▶ **Data supplied**:
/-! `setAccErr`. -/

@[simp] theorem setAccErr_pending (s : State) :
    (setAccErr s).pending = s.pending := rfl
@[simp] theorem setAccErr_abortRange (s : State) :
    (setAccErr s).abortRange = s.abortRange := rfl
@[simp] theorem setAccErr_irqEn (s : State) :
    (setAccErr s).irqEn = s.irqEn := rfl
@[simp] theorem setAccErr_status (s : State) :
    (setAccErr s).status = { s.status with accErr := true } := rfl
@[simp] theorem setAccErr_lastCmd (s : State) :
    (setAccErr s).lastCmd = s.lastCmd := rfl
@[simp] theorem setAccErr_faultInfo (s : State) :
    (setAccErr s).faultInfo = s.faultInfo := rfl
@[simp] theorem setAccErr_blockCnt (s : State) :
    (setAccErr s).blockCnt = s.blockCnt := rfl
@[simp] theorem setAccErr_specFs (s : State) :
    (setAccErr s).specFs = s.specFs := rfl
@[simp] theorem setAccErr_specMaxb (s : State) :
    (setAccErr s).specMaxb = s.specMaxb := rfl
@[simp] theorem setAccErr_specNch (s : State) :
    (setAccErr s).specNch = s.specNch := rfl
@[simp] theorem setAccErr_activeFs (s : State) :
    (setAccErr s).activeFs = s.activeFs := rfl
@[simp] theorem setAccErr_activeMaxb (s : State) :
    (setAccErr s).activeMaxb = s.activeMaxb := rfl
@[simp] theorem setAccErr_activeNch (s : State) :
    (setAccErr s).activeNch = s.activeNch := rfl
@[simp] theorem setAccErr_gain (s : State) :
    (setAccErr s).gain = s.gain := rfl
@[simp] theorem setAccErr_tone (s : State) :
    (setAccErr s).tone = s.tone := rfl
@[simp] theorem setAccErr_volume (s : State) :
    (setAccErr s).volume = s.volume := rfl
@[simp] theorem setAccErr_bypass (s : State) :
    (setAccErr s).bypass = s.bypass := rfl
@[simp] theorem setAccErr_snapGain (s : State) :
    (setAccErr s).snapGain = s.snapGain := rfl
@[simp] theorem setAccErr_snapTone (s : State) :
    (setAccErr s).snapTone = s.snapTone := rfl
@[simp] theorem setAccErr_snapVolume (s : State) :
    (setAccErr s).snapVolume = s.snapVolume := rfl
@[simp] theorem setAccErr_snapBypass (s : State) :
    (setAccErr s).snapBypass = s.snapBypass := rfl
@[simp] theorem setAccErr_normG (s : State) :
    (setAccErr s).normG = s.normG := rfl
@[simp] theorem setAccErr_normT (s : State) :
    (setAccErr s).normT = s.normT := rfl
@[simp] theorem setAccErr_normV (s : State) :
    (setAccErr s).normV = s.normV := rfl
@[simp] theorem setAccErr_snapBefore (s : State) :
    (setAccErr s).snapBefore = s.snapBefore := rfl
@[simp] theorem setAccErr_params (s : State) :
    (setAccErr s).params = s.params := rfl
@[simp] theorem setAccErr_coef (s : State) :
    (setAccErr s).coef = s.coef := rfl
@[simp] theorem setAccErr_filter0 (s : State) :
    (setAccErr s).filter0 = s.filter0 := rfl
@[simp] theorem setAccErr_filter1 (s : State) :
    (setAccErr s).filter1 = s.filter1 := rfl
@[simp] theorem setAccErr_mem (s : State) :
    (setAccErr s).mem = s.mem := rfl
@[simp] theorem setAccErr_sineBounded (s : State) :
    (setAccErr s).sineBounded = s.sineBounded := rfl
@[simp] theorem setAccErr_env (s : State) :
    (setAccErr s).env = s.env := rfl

---

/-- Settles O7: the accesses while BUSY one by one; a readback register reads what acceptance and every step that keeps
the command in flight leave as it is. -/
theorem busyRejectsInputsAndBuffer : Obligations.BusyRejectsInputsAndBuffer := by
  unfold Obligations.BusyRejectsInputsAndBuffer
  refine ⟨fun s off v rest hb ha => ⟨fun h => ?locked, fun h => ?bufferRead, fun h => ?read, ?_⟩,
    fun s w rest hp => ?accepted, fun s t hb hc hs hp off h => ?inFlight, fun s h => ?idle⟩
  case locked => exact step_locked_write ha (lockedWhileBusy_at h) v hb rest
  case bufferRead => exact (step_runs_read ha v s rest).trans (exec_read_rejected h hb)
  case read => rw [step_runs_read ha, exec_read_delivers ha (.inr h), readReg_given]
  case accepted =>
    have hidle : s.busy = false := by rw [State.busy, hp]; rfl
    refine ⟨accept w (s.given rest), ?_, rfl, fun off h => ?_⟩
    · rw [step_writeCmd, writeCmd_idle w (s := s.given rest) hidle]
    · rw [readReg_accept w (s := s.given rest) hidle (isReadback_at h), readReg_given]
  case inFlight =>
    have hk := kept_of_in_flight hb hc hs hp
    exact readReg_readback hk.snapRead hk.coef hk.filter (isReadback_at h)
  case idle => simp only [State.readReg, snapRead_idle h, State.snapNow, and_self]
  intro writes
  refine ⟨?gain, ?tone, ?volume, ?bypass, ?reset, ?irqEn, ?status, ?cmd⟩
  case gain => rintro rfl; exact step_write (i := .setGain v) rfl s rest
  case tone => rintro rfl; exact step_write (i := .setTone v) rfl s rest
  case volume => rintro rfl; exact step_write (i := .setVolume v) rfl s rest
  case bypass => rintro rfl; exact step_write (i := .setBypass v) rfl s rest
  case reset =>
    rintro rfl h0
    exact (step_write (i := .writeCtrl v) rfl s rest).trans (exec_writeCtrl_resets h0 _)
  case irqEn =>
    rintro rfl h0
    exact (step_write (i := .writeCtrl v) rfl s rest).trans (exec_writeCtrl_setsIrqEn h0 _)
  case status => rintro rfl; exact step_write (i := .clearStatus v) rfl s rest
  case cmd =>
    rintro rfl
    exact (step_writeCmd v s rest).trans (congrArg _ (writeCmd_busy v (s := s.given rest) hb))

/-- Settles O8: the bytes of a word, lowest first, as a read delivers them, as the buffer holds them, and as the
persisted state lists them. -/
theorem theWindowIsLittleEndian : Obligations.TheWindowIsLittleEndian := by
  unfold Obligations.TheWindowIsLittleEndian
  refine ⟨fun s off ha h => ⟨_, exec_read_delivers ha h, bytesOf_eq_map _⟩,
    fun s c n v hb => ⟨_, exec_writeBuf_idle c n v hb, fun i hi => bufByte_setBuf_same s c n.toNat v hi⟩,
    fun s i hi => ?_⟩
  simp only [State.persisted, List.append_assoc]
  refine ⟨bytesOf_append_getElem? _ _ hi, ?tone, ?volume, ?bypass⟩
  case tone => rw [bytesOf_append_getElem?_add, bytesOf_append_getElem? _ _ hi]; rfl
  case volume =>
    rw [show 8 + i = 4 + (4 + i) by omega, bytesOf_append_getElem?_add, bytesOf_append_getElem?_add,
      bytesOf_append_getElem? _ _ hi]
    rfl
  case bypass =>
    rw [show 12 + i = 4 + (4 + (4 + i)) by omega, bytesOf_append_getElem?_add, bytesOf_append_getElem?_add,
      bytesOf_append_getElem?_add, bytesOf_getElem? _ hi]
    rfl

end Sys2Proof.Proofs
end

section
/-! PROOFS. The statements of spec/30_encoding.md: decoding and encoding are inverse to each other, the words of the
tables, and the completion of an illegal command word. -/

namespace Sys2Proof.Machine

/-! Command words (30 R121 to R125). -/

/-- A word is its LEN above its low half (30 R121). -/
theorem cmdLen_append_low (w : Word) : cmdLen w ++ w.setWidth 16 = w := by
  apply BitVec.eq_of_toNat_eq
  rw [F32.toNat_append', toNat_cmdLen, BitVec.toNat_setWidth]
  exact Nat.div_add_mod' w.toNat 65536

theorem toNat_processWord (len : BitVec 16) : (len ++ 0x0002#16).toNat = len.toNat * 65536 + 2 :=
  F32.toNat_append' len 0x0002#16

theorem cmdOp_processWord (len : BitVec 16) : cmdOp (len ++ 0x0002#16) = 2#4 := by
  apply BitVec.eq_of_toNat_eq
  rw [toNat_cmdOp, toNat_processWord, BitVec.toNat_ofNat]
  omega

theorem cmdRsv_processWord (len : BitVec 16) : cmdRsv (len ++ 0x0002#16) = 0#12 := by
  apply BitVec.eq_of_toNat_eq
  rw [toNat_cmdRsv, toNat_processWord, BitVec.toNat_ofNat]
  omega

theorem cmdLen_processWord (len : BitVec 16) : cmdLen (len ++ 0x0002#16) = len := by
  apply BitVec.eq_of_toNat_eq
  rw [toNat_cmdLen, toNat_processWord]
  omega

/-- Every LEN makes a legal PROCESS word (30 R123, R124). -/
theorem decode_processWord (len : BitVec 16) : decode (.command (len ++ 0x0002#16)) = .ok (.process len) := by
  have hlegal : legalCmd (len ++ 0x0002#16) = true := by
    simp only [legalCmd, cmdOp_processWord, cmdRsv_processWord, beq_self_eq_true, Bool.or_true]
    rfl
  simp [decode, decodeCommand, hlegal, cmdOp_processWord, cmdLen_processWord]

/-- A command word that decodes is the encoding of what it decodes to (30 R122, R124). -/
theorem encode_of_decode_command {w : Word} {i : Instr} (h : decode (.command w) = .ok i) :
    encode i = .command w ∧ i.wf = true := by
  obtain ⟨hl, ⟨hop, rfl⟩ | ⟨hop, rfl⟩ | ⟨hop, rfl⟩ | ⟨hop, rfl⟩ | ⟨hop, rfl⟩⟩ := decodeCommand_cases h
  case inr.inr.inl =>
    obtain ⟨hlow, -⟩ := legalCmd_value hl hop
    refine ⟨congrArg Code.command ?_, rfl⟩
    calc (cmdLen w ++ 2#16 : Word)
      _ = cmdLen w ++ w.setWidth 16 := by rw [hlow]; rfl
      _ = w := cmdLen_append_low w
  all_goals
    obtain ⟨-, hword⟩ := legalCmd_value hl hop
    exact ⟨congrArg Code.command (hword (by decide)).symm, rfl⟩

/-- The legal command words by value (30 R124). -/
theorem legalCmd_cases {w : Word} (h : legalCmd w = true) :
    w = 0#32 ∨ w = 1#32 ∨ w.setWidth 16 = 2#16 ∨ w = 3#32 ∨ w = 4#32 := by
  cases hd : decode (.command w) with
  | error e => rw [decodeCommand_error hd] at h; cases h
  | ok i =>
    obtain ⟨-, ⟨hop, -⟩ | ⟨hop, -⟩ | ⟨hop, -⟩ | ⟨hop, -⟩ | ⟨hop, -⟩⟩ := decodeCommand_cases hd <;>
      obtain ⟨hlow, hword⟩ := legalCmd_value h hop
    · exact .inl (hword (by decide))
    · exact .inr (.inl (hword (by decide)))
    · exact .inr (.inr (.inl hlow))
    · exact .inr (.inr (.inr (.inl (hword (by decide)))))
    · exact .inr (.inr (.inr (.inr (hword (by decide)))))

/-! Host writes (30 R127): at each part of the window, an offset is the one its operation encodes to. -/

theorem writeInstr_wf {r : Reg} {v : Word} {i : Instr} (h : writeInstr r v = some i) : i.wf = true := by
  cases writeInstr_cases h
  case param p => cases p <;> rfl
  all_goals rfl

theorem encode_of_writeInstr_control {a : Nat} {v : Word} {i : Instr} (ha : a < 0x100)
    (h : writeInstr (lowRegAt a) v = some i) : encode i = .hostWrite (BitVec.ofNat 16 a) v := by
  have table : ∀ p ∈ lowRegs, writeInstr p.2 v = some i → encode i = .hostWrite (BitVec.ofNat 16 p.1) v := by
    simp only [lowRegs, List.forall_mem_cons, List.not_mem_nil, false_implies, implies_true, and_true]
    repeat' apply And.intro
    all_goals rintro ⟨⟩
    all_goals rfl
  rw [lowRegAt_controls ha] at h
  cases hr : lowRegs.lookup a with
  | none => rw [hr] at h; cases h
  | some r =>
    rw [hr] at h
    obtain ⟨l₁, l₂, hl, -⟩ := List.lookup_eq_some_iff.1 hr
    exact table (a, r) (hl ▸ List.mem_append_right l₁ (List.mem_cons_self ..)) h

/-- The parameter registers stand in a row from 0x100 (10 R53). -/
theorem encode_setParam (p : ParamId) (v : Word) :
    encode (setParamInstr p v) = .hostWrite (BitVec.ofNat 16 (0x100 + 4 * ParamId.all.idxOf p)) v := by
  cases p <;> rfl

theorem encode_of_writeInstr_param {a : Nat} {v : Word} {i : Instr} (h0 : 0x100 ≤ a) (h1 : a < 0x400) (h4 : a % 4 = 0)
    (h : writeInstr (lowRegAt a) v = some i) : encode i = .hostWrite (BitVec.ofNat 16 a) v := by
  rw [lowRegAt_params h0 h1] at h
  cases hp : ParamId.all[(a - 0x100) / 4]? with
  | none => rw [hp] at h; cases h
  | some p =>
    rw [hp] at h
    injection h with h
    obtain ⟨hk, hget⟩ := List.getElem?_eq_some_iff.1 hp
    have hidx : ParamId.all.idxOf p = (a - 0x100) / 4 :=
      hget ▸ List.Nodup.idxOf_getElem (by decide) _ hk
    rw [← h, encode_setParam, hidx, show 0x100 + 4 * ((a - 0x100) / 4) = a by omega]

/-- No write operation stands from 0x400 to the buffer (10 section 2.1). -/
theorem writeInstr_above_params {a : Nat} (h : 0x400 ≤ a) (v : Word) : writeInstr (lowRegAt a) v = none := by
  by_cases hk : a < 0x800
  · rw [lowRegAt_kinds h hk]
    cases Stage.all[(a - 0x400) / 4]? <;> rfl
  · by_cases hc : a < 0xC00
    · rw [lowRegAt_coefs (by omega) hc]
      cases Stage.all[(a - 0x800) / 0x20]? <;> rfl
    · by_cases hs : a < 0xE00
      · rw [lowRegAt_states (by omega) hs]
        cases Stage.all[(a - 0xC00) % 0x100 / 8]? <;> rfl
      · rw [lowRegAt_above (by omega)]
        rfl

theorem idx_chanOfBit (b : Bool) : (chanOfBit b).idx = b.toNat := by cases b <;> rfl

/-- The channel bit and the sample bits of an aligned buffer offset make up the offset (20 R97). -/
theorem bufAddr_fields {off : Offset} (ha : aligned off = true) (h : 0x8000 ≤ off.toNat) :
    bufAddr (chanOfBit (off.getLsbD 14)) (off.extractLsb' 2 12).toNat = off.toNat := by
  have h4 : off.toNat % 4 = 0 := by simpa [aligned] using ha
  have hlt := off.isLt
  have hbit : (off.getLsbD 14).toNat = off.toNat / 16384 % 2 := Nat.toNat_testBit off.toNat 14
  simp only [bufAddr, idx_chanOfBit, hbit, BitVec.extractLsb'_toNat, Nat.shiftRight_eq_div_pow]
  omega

---

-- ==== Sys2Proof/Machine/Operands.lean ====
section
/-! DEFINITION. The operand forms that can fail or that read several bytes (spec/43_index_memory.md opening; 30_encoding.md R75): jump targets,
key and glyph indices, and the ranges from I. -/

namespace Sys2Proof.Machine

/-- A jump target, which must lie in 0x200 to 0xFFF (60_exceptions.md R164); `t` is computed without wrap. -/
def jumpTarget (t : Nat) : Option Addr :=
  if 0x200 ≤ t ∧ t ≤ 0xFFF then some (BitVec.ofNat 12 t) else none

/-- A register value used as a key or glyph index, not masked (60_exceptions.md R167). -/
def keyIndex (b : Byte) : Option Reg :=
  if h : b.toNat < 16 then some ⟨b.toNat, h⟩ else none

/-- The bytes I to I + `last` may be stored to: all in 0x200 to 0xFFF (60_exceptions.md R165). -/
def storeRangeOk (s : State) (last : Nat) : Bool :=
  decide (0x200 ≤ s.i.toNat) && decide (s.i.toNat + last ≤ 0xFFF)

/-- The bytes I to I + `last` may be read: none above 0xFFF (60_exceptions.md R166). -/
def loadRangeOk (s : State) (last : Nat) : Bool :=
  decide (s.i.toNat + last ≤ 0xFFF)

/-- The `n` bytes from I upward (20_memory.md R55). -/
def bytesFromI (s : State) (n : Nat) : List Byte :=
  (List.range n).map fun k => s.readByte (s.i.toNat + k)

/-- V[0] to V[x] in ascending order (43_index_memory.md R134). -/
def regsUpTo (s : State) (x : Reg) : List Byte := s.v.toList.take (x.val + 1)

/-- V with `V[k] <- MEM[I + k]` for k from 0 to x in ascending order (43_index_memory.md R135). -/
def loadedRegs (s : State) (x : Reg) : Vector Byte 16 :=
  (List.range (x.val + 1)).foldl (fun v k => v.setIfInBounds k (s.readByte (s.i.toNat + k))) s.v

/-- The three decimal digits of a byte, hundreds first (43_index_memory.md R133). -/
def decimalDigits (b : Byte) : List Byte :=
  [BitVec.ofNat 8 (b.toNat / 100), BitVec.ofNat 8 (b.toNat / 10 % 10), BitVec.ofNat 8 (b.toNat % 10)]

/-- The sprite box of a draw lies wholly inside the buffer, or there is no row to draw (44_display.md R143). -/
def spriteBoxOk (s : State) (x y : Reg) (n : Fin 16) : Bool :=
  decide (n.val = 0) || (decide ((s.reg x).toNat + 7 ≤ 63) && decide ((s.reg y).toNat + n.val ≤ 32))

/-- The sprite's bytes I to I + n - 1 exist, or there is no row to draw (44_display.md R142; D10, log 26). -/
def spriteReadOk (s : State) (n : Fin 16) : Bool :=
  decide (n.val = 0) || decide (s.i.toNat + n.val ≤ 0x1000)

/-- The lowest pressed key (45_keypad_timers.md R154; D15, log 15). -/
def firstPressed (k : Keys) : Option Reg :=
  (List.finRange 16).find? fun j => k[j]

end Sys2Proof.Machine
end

▶ **Task item**: Transcribe each line of the data above, unaltered, from the one where "(setAccErr s).lastCmd = s.lastCmd := rfl" appears to the one where "theorem setAccErr_params (s" appears, inclusive of both.

▶ **Answer section**:
    (setAccErr s).lastCmd = s.lastCmd := rfl
@[simp] theorem setAccErr_faultInfo (s : State) :
    (setAccErr s).faultInfo = s.faultInfo := rfl
@[simp] theorem setAccErr_blockCnt (s : State) :
    (setAccErr s).blockCnt = s.blockCnt := rfl
@[simp] theorem setAccErr_specFs (s : State) :
    (setAccErr s).specFs = s.specFs := rfl
@[simp] theorem setAccErr_specMaxb (s : State) :
    (setAccErr s).specMaxb = s.specMaxb := rfl
@[simp] theorem setAccErr_specNch (s : State) :
    (setAccErr s).specNch = s.specNch := rfl
@[simp] theorem setAccErr_activeFs (s : State) :
    (setAccErr s).activeFs = s.activeFs := rfl
@[simp] theorem setAccErr_activeMaxb (s : State) :
    (setAccErr s).activeMaxb = s.activeMaxb := rfl
@[simp] theorem setAccErr_activeNch (s : State) :
    (setAccErr s).activeNch = s.activeNch := rfl
@[simp] theorem setAccErr_gain (s : State) :
    (setAccErr s).gain = s.gain := rfl
@[simp] theorem setAccErr_tone (s : State) :
    (setAccErr s).tone = s.tone := rfl
@[simp] theorem setAccErr_volume (s : State) :
    (setAccErr s).volume = s.volume := rfl
@[simp] theorem setAccErr_bypass (s : State) :
    (setAccErr s).bypass = s.bypass := rfl
@[simp] theorem setAccErr_snapGain (s : State) :
    (setAccErr s).snapGain = s.snapGain := rfl
@[simp] theorem setAccErr_snapTone (s : State) :
    (setAccErr s).snapTone = s.snapTone := rfl
@[simp] theorem setAccErr_snapVolume (s : State) :
    (setAccErr s).snapVolume = s.snapVolume := rfl
@[simp] theorem setAccErr_snapBypass (s : State) :
    (setAccErr s).snapBypass = s.snapBypass := rfl
@[simp] theorem setAccErr_normG (s : State) :
    (setAccErr s).normG = s.normG := rfl
@[simp] theorem setAccErr_normT (s : State) :
    (setAccErr s).normT = s.normT := rfl
@[simp] theorem setAccErr_normV (s : State) :
    (setAccErr s).normV = s.normV := rfl
@[simp] theorem setAccErr_snapBefore (s : State) :
    (setAccErr s).snapBefore = s.snapBefore := rfl
@[simp] theorem setAccErr_params (s : State) :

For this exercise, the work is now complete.